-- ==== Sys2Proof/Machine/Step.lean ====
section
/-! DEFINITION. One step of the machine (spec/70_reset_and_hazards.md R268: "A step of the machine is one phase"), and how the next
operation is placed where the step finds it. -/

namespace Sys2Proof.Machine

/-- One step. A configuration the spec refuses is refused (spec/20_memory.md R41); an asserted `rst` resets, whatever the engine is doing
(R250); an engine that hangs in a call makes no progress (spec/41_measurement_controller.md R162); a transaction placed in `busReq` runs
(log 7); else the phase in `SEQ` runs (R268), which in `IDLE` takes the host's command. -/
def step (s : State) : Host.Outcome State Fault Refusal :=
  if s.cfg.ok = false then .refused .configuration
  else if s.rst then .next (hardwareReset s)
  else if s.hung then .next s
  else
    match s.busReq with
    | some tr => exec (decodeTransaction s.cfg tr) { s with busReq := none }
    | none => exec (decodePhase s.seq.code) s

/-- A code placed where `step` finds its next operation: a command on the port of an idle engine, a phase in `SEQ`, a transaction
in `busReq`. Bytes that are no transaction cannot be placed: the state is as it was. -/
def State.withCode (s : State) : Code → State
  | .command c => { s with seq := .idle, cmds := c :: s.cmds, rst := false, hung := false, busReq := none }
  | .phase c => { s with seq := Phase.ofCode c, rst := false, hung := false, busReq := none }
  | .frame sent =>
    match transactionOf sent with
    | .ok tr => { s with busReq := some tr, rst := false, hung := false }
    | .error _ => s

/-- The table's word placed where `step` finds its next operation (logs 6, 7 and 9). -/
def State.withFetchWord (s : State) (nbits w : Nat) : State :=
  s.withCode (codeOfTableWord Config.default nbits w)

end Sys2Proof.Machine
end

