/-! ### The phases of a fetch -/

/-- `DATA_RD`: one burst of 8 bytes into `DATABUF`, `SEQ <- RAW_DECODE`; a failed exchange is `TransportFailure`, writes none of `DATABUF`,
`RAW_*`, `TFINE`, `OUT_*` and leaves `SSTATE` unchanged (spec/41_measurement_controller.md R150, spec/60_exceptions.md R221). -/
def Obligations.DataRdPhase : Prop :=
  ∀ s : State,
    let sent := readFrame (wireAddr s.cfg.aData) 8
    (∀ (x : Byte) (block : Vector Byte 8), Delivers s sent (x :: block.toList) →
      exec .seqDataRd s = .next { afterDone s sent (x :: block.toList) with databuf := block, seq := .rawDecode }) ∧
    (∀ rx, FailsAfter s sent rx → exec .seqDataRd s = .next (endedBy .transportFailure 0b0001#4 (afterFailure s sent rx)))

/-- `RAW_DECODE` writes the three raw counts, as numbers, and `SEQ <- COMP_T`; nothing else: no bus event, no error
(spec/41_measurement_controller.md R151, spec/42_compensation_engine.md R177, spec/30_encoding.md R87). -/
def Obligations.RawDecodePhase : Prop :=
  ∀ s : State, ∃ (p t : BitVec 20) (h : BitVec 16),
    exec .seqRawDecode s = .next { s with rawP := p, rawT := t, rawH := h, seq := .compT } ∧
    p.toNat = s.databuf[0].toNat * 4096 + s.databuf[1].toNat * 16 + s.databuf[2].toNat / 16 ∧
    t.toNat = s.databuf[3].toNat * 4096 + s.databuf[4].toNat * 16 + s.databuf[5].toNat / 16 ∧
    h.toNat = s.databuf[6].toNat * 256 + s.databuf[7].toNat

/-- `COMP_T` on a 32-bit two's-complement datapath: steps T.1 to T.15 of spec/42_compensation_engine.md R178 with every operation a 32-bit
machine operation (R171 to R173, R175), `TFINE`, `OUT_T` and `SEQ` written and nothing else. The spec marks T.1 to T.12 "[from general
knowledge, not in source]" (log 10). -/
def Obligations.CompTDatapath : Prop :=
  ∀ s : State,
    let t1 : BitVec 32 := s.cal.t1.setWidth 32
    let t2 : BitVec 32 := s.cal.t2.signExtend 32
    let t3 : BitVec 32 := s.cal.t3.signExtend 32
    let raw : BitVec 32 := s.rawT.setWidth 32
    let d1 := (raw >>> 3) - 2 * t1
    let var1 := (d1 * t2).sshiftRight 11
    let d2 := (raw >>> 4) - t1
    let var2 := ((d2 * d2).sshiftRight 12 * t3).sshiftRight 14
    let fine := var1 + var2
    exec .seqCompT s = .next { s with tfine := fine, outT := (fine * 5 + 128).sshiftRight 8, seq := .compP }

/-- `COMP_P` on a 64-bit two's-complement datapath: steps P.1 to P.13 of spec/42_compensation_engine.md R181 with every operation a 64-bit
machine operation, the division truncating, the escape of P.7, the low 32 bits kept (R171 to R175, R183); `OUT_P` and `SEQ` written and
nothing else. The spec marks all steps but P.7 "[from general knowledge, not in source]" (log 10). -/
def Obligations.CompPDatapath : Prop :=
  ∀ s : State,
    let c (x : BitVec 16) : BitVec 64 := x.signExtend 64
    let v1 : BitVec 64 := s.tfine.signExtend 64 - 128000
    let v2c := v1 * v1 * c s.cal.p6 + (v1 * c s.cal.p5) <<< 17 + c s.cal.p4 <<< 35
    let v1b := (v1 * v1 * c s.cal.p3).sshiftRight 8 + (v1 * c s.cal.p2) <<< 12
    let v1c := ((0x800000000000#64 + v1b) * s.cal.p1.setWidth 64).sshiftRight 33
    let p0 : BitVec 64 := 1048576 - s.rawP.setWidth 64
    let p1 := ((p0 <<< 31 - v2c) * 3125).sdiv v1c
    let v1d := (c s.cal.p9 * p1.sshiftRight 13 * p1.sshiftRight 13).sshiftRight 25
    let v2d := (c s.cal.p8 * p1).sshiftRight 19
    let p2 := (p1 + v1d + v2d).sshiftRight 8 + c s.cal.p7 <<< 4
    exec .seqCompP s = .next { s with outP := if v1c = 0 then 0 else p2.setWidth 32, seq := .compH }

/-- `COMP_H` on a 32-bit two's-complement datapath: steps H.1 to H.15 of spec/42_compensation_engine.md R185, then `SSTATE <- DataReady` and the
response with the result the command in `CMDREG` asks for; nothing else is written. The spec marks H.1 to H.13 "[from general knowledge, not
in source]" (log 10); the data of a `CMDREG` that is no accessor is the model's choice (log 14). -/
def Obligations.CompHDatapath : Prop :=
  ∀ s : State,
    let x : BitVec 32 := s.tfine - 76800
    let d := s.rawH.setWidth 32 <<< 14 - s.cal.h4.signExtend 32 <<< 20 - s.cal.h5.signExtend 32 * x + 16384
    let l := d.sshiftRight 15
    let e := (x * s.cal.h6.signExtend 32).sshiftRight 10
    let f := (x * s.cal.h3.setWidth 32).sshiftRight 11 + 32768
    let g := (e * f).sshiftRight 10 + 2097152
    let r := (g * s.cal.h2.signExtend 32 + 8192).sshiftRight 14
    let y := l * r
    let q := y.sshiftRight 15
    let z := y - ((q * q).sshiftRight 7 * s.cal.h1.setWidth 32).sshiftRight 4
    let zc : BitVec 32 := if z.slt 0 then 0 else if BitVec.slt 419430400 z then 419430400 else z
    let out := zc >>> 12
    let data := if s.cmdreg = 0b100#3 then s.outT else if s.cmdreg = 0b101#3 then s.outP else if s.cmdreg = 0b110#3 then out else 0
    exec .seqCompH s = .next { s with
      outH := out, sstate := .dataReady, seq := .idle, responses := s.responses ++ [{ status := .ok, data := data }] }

-.-.-

# EXERCISE
In the listing above, find the line holding "(log 14). -/" and the line holding "let g := (e * f).sshiftRight 10 + 2097152", then output those two lines and every line between them exactly.

# EXPECTED ANSWER
in source]" (log 10); the data of a `CMDREG` that is no accessor is the model's choice (log 14). -/
def Obligations.CompHDatapath : Prop :=
  ∀ s : State,
    let x : BitVec 32 := s.tfine - 76800
    let d := s.rawH.setWidth 32 <<< 14 - s.cal.h4.signExtend 32 <<< 20 - s.cal.h5.signExtend 32 * x + 16384
    let l := d.sshiftRight 15
    let e := (x * s.cal.h6.signExtend 32).sshiftRight 10
    let f := (x * s.cal.h3.setWidth 32).sshiftRight 11 + 32768
    let g := (e * f).sshiftRight 10 + 2097152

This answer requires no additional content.